Vermont Statutes
Chapter 13 - Dissenters' Rights
§ 13.02. Right to dissent

§ 13.02. Right to dissent
(a) A shareholder is entitled to dissent from, and obtain payment of the fair value of his or her shares in the event of, any of the following corporate actions:
(1) Merger. Consummation of a plan of merger to which the corporation is a party:
(A) if shareholder approval is required for the merger by section 11.10 of this title or the articles of incorporation and the shareholder is entitled to vote on the merger; or
(B) if the corporation is a subsidiary that is merged with its parent under section 11.08 of this title.
(2) Share exchange. Consummation of a plan of share exchange to which the corporation is a party as the corporation whose shares will be acquired, if the shareholder is entitled to vote on the plan.
(3) Conversion. Consummation of a plan of conversion pursuant to section 11.03 of this title to which the corporation is a party unless the shareholders of the corporation will have the same dissenters’ rights after conversion to the converted organization as they hold before conversion.
(4) Domestication. Consummation of a plan of domestication pursuant to section 11.14 of this title to which the corporation is a party unless the shareholders of the corporation will have the same dissenters’ rights after domestication to the domesticated organization as they hold before domestication.

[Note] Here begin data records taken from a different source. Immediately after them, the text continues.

-- ==== Sys2Proof/Machine/Cartridge.lean ====
section
/-! DEFINITION. The Cast cartridge (R496 to R502): attach, detach, wear, and the READ, WRITE and FORMAT commands. -/

namespace Sys2Proof.Machine

def State.modCrt (s : State) (f : Crt → Crt) : State := { s with crt := f s.crt }

/-! ### Attach (R496 to R498, R500) -/

/-- PERMILLE (R500), in its ten bits. -/
def wearPermille (gb : Nat) : Nat := min (gb * 1000 / 24000000) 0x3FF

/-- The cartridge reports what has been written to it: PERMILLE, CARTRIDGE_WEAR at 900 and at 1,000, and Read-only (R500). -/
def State.wear (s : State) (gb : Nat) : State :=
  let p := wearPermille gb
  let seen := s.crt.wearSeen
  let rec1 : FaultRec := { code := 0x0B0C, detail := p }
  let s1 := s.modCrt fun x =>
    { x with writtenGb := gb % 2 ^ 48, permille := p, wearSeen := if 1000 ≤ p then 2 else if 900 ≤ p then max seen 1 else seen
             st := if decide (1000 ≤ p) && decide (x.st = 3) then 4 else x.st }
  let s2 := if decide (900 ≤ p) && decide (seen < 1) then s1.raise rec1 else s1
  if decide (1000 ≤ p) && decide (seen < 2) then s2.raise rec1 else s2

/-- The attach ends Refused (R496). -/
def State.attachFailed (s : State) (reason : Nat) : State := (s.modCrt fun x => { x with st := 5 }).raise { code := 0x0B0B, detail := reason }

/-- Order 4: the format is negotiated and wear is evaluated. -/
def State.attached (s : State) (i : AttachIn) : State :=
  ((s.modCrt fun x =>
      { x with st := 3, format := if i.format = 1 || i.format = 2 then i.format else 0, medium := s.freeCtr, written := [], media := []
               marks := [], wearSeen := 0 }).drawn 1).wear i.writtenGb

/-- The signed bytes of the certificate: identity, capacity in blocks, rated GB written. DESIGN CHOICE (log entry 158) of the layout. -/
def certBytes (i : AttachIn) : Nat := i.certIdent % 2 ^ 128 + i.certBlocks % 2 ^ 32 * 2 ^ 128 + i.certRatedGb % 2 ^ 64 * 2 ^ 160

/-- The certificate binds the identity and the capacity that the cartridge reports and the rated 24 PB written, its key hashes to the
fused value, and its signature verifies (R497). -/
def State.certified (s : State) (i : AttachIn) : Bool :=
  decide (i.certIdent = i.ident) && decide (i.certBlocks = i.blocks) && decide (i.certRatedGb = 24000000) &&
    decide (sha3 i.sig.key 96 = s.pln.fuses.authority) && ecdsaOk i.sig.key (sha384 (certBytes i) 28) i.sig.r i.sig.s

/-- Orders 2 and 3: what the cartridge presents is read, and its certificate verified (R497). -/
def State.verifyCartridge (s : State) (i : AttachIn) : State :=
  if !i.identOk then s.attachFailed 3
  else
    let s1 := s.modCrt fun x =>
      { x with ident := i.ident % 2 ^ 128, blocks := i.blocks % 2 ^ 32, writtenGb := i.writtenGb % 2 ^ 48, mediaFormats := i.mediaFormats % 16 }
    if s.certified i then s1.attached i else s1.attachFailed 2

/-- The attach takes its next Order. -/
def State.attach (s : State) (i : AttachIn) : State :=
  if s.crt.st = 0 then s.modCrt fun x => { x with st := 1, since := s.now }
  else if s.crt.st = 1 then (if i.linkOk then s.modCrt fun x => { x with st := 2 } else s.attachFailed 1)
  else s.verifyCartridge i

/-- D19 is On, and the cartridge is neither attached nor refused yet. -/
def State.canAttach (s : State) : Bool := s.isOn 19 && decide (s.crt.st ≤ 2) && !s.pln.fatal

def execCartridgeAttach (info : AttachIn) (s : State) : Host.Outcome State Fault Refusal :=
  whenever (.cartridgeAttach info) s.canAttach s (s.attach info)

def State.attachLate (s : State) : Bool :=
  (decide (s.crt.st = 1) || decide (s.crt.st = 2)) && decide (ticksMs 5000 ≤ s.now - s.crt.since) && !s.pln.fatal

def execCartridgeAttachTimeout (s : State) : Host.Outcome State Fault Refusal :=
  whenever .cartridgeAttachTimeout s.attachLate s (s.attachFailed 1)

/-! ### Detach (R501) -/

/-- The registers of an absent cartridge; a command in progress ends with reason 6. -/
def Crt.gone (x : Crt) : Crt :=
  { x with st := 0, format := 0, mediaFormats := 0, ident := 0, writtenGb := 0, permille := 0, blocks := 0, wearSeen := 0
           written := [], media := [], marks := [], busy := none
           status := if x.busy.isSome then 4 else x.status, reason := if x.busy.isSome then 6 else x.reason
           done := if x.busy.isSome then 0 else x.done }

def State.detach (s : State) : State :=
  let s1 := s.modCrt Crt.gone
  ({ s1 with hbm := { s1.hbm with ops := s1.hbm.ops.filter fun o => !decide (o.kind = .crt) } } : State).raise
    { code := 0x0B0E, detail := b2n s.crt.busy.isSome }

def State.canDetach (s : State) : Bool := decide (s.crt.st ≠ 0)

def execCartridgeDetached (s : State) : Host.Outcome State Fault Refusal :=
  whenever .cartridgeDetached s.canDetach s s.detach

/-! ### Commands (R498, R499) -/

/-- Why a command is refused before it starts (R499, R502). A COUNT of 0 names no range of blocks, except for FORMAT. -/
def State.crtReason (s : State) (v : Nat) : Option Nat :=
  let op := bits v 24 4
  let n := bits v 0 24
  if !(decide (s.crt.st = 3) || (decide (s.crt.st = 4) && decide (op = 1))) then some 1
  else if (op = 1 || op = 2) && decide (s.crt.format = 0) then some 1
  else if s.crt.blocks < s.crt.cmdLba + n || (decide (n = 0) && decide (op ≠ 3)) then some 2
  else if s.crt.cmdAddr % 4096 ≠ 0 then some 3
  else if !s.usable (bits v 28 5) then some 4
  else if !(op = 1 || op = 2 || (op = 3 && (bits v 34 2 = 1 || bits v 34 2 = 2))) then some 5
  else none

/-- The slice test of the cluster's accesses (source 6 of R381); an address beyond the 2^24 virtual frames is unmapped. -/
def State.coreTest (s : State) (c va : Nat) (write snap : Bool) : Option (Nat × Nat) :=
  if 2 ^ 40 ≤ va then some (0x0301, 6 + b2n write * 2 ^ 4) else s.sliceTest c va 6 0 write snap false

/-- The lowest line of a run that a slice refuses, as a record (R353). -/
def State.coreRefused (s : State) (c va n : Nat) (write snap : Bool) : Option FaultRec :=
  (List.range n).findSome? fun j => (s.coreTest c (va + 64 * j) write snap).map fun x =>
    { code := x.1, ctxFatal := true, ctx := c, addr := va + 64 * j, detail := x.2 }

/-- The command starts; a WRITE reads its lines now, behind the tests of their slices. -/
def State.crtStart (s : State) (v : Nat) : State :=
  let k : CrtCmd := { op := bits v 24 4, addr := s.crt.cmdAddr, lba := s.crt.cmdLba, count := bits v 0 24, ctx := bits v 28 5
                      snap := bit v 33, version := bits v 34 2, data := [], landed := none }
  let go (s : State) (k : CrtCmd) : State := s.modCrt fun x => { x with status := 1, reason := 0, done := 0, busy := some k }
  if k.op = 2 then
    match s.coreRefused k.ctx k.addr (64 * k.count) false k.snap with
    | some r => (s.crtEnd 4 0 0).raise r
    | none =>
      match s.takeLines ((List.range (64 * k.count)).map fun j => s.physLine k.ctx (k.addr + 64 * j) k.snap) with
      | (s1, ls) => go s1 { k with data := ls }
  else go s k

/-- A write of CRT_CMD: GO submits, unless BUSY reads 1. -/
def State.crtWrite (s : State) (v : Nat) : State :=
  let s1 := s.modCrt fun x => { x with cmd := v % 2 ^ 36 }
  if bit v 63 && s.crt.busy.isNone && !s.pln.fatal then
    match s1.crtReason v with
    | some r => s1.crtEnd 3 r 0
    | none => s1.crtStart v
  else s1

/-- The value submits a command of this OP. -/
def State.canCrt (s : State) (v op : Nat) : Bool := s.isOn 19 && decide (bits v 24 4 = op) && bit v 63 && s.crt.busy.isNone && !s.pln.fatal

def execCrtRead (value : Nat) (s : State) : Host.Outcome State Fault Refusal :=
  whenever (.crtRead value) (s.canCrt value 1) s ((s.access 2 0xD00038).crtWrite value)

def execCrtWrite (value : Nat) (s : State) : Host.Outcome State Fault Refusal :=
  whenever (.crtWrite value) (s.canCrt value 2) s ((s.access 2 0xD00038).crtWrite value)

def execCrtFormat (value : Nat) (s : State) : Host.Outcome State Fault Refusal :=
  whenever (.crtFormat value) (s.canCrt value 3) s ((s.access 2 0xD00038).crtWrite value)

/-! ### CARTRIDGE_COMMAND_COMPLETE (R499) -/

/-- One line of the medium with its mark: what this device wrote, or an open value. -/
def Crt.line (x : Crt) (l : Nat) : Nat × Bool :=
  if mget false x.written (l / 64) then (memRead x.media (64 * l) 64, mget false x.marks l)
  else (fromBytes ((List.range 64).map fun i => Config.mediaByte x.medium (64 * l + i)), false)

/-- Lines stored on the medium from line `l` on. -/
def Crt.store (x : Crt) (l : Nat) : List (Nat × Bool) → Crt
  | [] => x
  | (v, p) :: rest =>
    ({ x with written := mset false x.written (l / 64) true, media := memWrite x.media (64 * l) 64 v
              marks := mset false x.marks l p } : Crt).store (l + 1) rest

/-- The first block of the command that the media failed. -/
def CrtCmd.firstBad (k : CrtCmd) (failing : List Nat) : Option Nat := firstBelow k.count fun i => failing.contains (k.lba + i)

/-- CARTRIDGE_IO_ERROR (R507). -/
def CrtCmd.ioError (k : CrtCmd) (i : Nat) : FaultRec :=
  { code := 0x0B0D, ctx := if k.ctx ≤ 16 then k.ctx else 0xFFFF, detail := (k.lba + i) % 2 ^ 32 }

/-- The data of a READ goes to HBM through the slices; blocks that the media cannot return are poison. -/
def State.crtLand (s : State) (k : CrtCmd) (failing : List Nat) : State :=
  let bad := (List.range k.count).filter fun i => failing.contains (k.lba + i)
  let ls := (List.range (64 * k.count)).map fun j => if bad.contains (j / 64) then (0, true) else s.crt.line (64 * k.lba + j)
  let done := (if bad.isEmpty then 2 else 5, k.count - bad.length)
  let s1 := match bad with | i :: _ => s.raise (k.ioError i) | [] => s
  if 16 < k.ctx || decide (2 ^ 40 < k.addr + 4096 * k.count) then
    match s1.coreRefused k.ctx k.addr (64 * k.count) true false with
    | some r => if k.ctx ≤ 16 then (s1.crtEnd 4 0 0).raise r else s1.crtEnd 4 0 0
    | none => s1.crtEnd 4 0 0
  else
    (s1.modCrt fun x => { x with busy := some { k with landed := some done } }).issueMem .crt .plinth k.ctx k.addr true false ls

/-- The media has answered: `failing` names the blocks that it could not return or store, `gb` the bytes written so far. -/
def State.crtDone (s : State) (failing : List Nat) (gb : Nat) : State :=
  match s.crt.busy with
  | none => s
  | some k =>
    if k.op = 1 then s.crtLand k failing
    else if k.op = 2 then
      match k.firstBad failing with
      | some i => (((s.modCrt fun x => x.store (64 * k.lba) (k.data.take (64 * i))).crtEnd 4 0 i).raise (k.ioError i)).wear gb
      | none => ((s.modCrt fun x => x.store (64 * k.lba) k.data).crtEnd 2 0 k.count).wear gb
    else
      match failing with
      | i :: _ => ((s.crtEnd 4 0 0).raise { k.ioError 0 with detail := i % 2 ^ 32 }).wear gb
      | [] =>
        let dir := if k.version = 1 then 1 else 16
        (((s.modCrt fun x =>
            ({ x with format := k.version, medium := s.freeCtr, written := [], media := [], marks := [] } : Crt).store 0
              (List.replicate (64 * dir) (0, false))).drawn 1).crtEnd 2 0 dir).wear gb

def State.canCrtDone (s : State) : Bool :=
  match s.crt.busy with
  | some k => k.landed.isNone && !s.pln.fatal
  | none => false

def execCartridgeCommandComplete (failing : List Nat) (gb : Nat) (s : State) : Host.Outcome State Fault Refusal :=
  whenever (.cartridgeCommandComplete failing gb) s.canCrtDone s (s.crtDone failing gb)

end Sys2Proof.Machine
end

(5) Sale of assets. Consummation of a sale or exchange of all, or substantially all, of the property of the corporation other than in the usual and regular course of business, if the shareholder is entitled to vote on the sale or exchange, including a sale in dissolution, but not including a sale pursuant to court order or a sale for cash pursuant to a plan by which all or substantially all of the net proceeds of the sale will be distributed to the shareholders within one year after the date of sale.

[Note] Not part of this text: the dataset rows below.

-- ==== Sys2Proof/Machine/Boot.lean ====
section
/-! DEFINITION. Bring-up and reset (R24, R453, R538 to R556, R558, R609): what persists, limited changes, image selection, the rows of
the boot sequence, the repair of the tile map, and readiness. A command runs as many rows as its operand says, which also holds
what the boot meets in the physical device (DESIGN CHOICE, log entry 112). -/

namespace Sys2Proof.Machine

/-! ### What a reset leaves (R540) -/

/-- Fuses, flash and what runs on from them, and which frames are retired (R359): everything else is at its reset value. -/
def State.bare (s : State) : State :=
  let p := s.pln
  { State.reset with
    pending := s.pending, now := s.now, nextId := s.nextId, freeCtr := s.freeCtr, outbox := s.outbox
    ras := { retire := s.ras.retire }
    hbm := { frames := s.hbm.frames.filter fun kv => decide (kv.2 = .retired) }
    mbx := { channels := romChannels, gen := p.fuses.cbtGens, provisioned := s.mbx.provisioned }
    pwr := { State.reset.pwr with ceilingW := p.fuses.ceilingW, reductions := p.fuses.reductions }
    pln := { fuses := p.fuses, slotA := p.slotA, slotB := p.slotB, cbtFlash := p.cbtFlash, auditChange := p.auditChange
             auditMark := p.auditMark, auditGeneral := p.auditGeneral, auditGeneralCount := p.auditGeneralCount
             openChange := p.openChange, poweredMs := p.poweredMs, moved := p.moved } }

/-- A reset while D0 stays powered: the ports' signal is a matter of the cables. -/
def State.warmBare (s : State) : State :=
  let b := s.bare
  let p := { b.pln with trainPowered := s.pln.trainPowered, hbmLost := s.pln.hbmLost, stressed := s.pln.stressed, pb0 := s.pln.pb0,
                        pb1 := s.pln.pb1, pbSince := s.pln.pbSince, thermTrip := s.pln.thermTrip, smbAddr := s.pln.smbAddr, eid := s.pln.eid }
  { b with pln := p, lnk := { ports := mvals {} (fun _ x => { signal := x.signal, enable := true }) s.lnk.ports } }

/-- Power is off: the clock of this powering ends (R560). -/
def State.powerOff (s : State) : State :=
  let b := s.bare
  { b with now := 0, pln := { b.pln with poweredMs := s.poweredTime } }

/-- Event data of a RESET entry (R540, R560): cause, path, and of a DEVICE_FATAL record before it bytes 0–3 and 24–31 (DESIGN
CHOICE of the layout). -/
def resetData (cause path : Nat) (r : Option FaultRec) : Nat :=
  cause + path * 2 ^ 8 + match r with
    | some r => bits r.encode 0 32 * 2 ^ 32 + bits r.encode 192 64 * 2 ^ 64
    | none => 0

/-- The master that a cause stands for (R539, R560). -/
def causeAgent (cause : Nat) : Nat := if cause = 0 then 1 else if cause = 5 then 3 else 0x10

/-- The RESET entry, and PLN_RESET_CAUSE. -/
def State.noteReset (s : State) (cause path declined : Nat) (old : Pln) : State :=
  let s1 := s.auditGeneral 1 (causeAgent cause) 0 (resetData cause path (if old.fatal then old.fatalRec else none))
  { s1 with pln := { s1.pln with path := path, cause := cause, causePath := path, afterFatal := old.fatal, declined := declined } }

/-! ### Limited changes (R557, R558) -/

/-- The setting's number in a Detail (R562). -/
def Limited.setting : Limited → Nat
  | .tileMap _ _ => 1
  | .ceiling _ => 2
  | .cbt _ => 3
  | .floor _ _ => 4

/-- The event of its audit entry (R560). -/
def Limited.event : Limited → Nat
  | .tileMap _ _ => 2
  | .ceiling _ => 3
  | .cbt _ => 4
  | .floor _ _ => 5

/-- The steps that the setting has (R557). -/
def Limited.steps : Limited → Nat
  | .tileMap _ _ => 4
  | .ceiling _ => 8
  | .cbt _ => 16
  | .floor _ _ => 32

/-- The steps it has used. -/
def Fuses.used (f : Fuses) : Limited → Nat
  | .tileMap _ _ => f.gens.length
  | .ceiling _ => f.reductions
  | .cbt _ => f.cbtGens
  | .floor _ _ => f.floorSteps

/-- The old and the new value that its audit entry holds (R560). -/
def Fuses.values (f : Fuses) : Limited → Nat × Nat
  | .tileMap _ _ => (f.gens.length, f.gens.length + 1)
  | .ceiling w => (f.ceilingW, w)
  | .cbt _ => (f.cbtGens, f.cbtGens + 1)
  | .floor verjo v => (if verjo then f.verjoFloor else f.fwFloor, v)

/-- An entry of the change part. -/
def State.auditChangeEnt (s : State) (e : AuditEnt) : State := { s with pln := { s.pln with auditChange := s.pln.auditChange ++ [e] } }

/-- Entry `i` of the change part is marked DONE or ABANDONED. -/
def State.markChange (s : State) (i : Nat) (done : Bool) : State :=
  let f (e : AuditEnt) : AuditEnt := if done then { e with done := true } else { e with abandoned := true }
  { s with pln := { s.pln with auditChange := s.pln.auditChange.modify i f } }

/-- A RETIRE_MARK entry of a site that failed in this boot, once for a site (R560). -/
def State.bootMark (s : State) (site : Nat) : State :=
  if s.pln.auditMark.any (fun x => decide (x.data % 2 ^ 16 = site)) || decide (160 ≤ s.pln.auditMark.length) then s
  else
    let e : AuditEnt := { time := s.poweredTime, event := 6, agent := 1, data := site + 4 * 2 ^ 16 }
    { s with pln := { s.pln with auditMark := s.pln.auditMark ++ [e] } }

/-- A generation takes effect: its fuse record, the sites of the moved tiles, the marks of the sites it retires, and the pending list
without them (R554, R560). -/
def State.newGeneration (s : State) (record : List (Nat × Bool)) (moved : List (Nat × Nat × Nat)) : State :=
  let old := moved.map fun x => x.2.1
  let s1 := old.foldl State.bootMark s
  let f := s1.pln.fuses
  { s1 with pln := { s1.pln with fuses := { f with gens := f.gens ++ [record] }
                                 moved := moved.foldl (fun m x => mset 0 m x.1 (x.2.2 + 1)) s1.pln.moved }
            ras := { s1.ras with retire := s1.ras.retire.filter fun r => !old.contains r.phys } }

/-- The change takes effect, with its fuse step burnt. -/
def State.takeEffect (s : State) (x : Limited) : State :=
  let f := s.pln.fuses
  match x with
  | .tileMap record moved => s.newGeneration record moved
  | .ceiling w =>
    { s with pln := { s.pln with fuses := { f with reductions := f.reductions + 1, ceilingW := w } },
             pwr := { s.pwr with ceilingW := w, reductions := f.reductions + 1 } }
  | .cbt t =>
    { s with pln := { s.pln with fuses := { f with cbtGens := f.cbtGens + 1 } }, mbx := { s.mbx with gen := f.cbtGens + 1, provisioned := t } }
  | .floor verjo v =>
    let g := { f with floorSteps := f.floorSteps + 1, fwFloor := if verjo then f.fwFloor else v, verjoFloor := if verjo then v else f.verjoFloor }
    { s with pln := { s.pln with fuses := g } }

/-- A step and a place in the change part are left (R557, R560). -/
def State.mayChange (s : State) (x : Limited) : Bool :=
  decide (s.pln.fuses.used x < x.steps) && decide (s.pln.auditChange.length < 96)

/-- The audit entry with INTENT (R560), by master `m`. -/
def State.intent (s : State) (m : Nat) (x : Limited) : State :=
  let v := s.pln.fuses.values x
  s.auditChangeEnt { time := s.poweredTime, event := x.event, agent := m, intent := true, counter := s.pln.fuses.used x + 1
                     data := v.1 + v.2 * 2 ^ 64 }

/-- Orders 2 to 5 of R558. `cut`: power is lost after INTENT (1), after the step has burnt (2), or not (0). -/
def State.limited (s : State) (m : Nat) (x : Limited) (cut : Nat) : State :=
  let i := s.pln.auditChange.length
  let s1 := s.intent m x
  if cut = 0 then (s1.takeEffect x).markChange i true
  else ({ s1 with pln := { s1.pln with openChange := some { entry := i, burnt := decide (cut = 2), change := x } } } : State).powerOff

(6) Amendment to articles. An amendment of the articles of incorporation that materially and adversely affects rights in respect of a dissenter’s shares because it:
(A) alters or abolishes a preferential right of the shares;
(B) creates, alters, or abolishes a right in respect of redemption, including a provision respecting a sinking fund for the redemption or repurchase, of the shares;
(C) alters or abolishes a preemptive right of the holder of the shares to acquire shares or other securities;
(D) excludes or limits the right of the shares to vote on any matter, or to cumulate votes, other than a limitation by dilution through issuance of shares or other securities with similar voting rights; or
(E) reduces the number of shares owned by the shareholder to a fraction of a share if the fractional share so created is to be acquired for cash under section 6.04 of this title.
(7) Market exception. Any corporate action taken pursuant to a shareholder vote to the extent the articles of incorporation, bylaws, or a resolution of the board of directors provides that voting or nonvoting shareholders are entitled to dissent and obtain payment for their shares.
(b) A shareholder entitled to dissent and obtain payment for his or her shares under this chapter may not challenge the corporate action creating his or her entitlement unless the action is unlawful or fraudulent with respect to the shareholder or the corporation. (Added 1993, No. 85, § 2, eff. Jan. 1, 1994; amended 2015, No. 157 (Adj. Sess.), § E.2, eff. July 1, 2017.)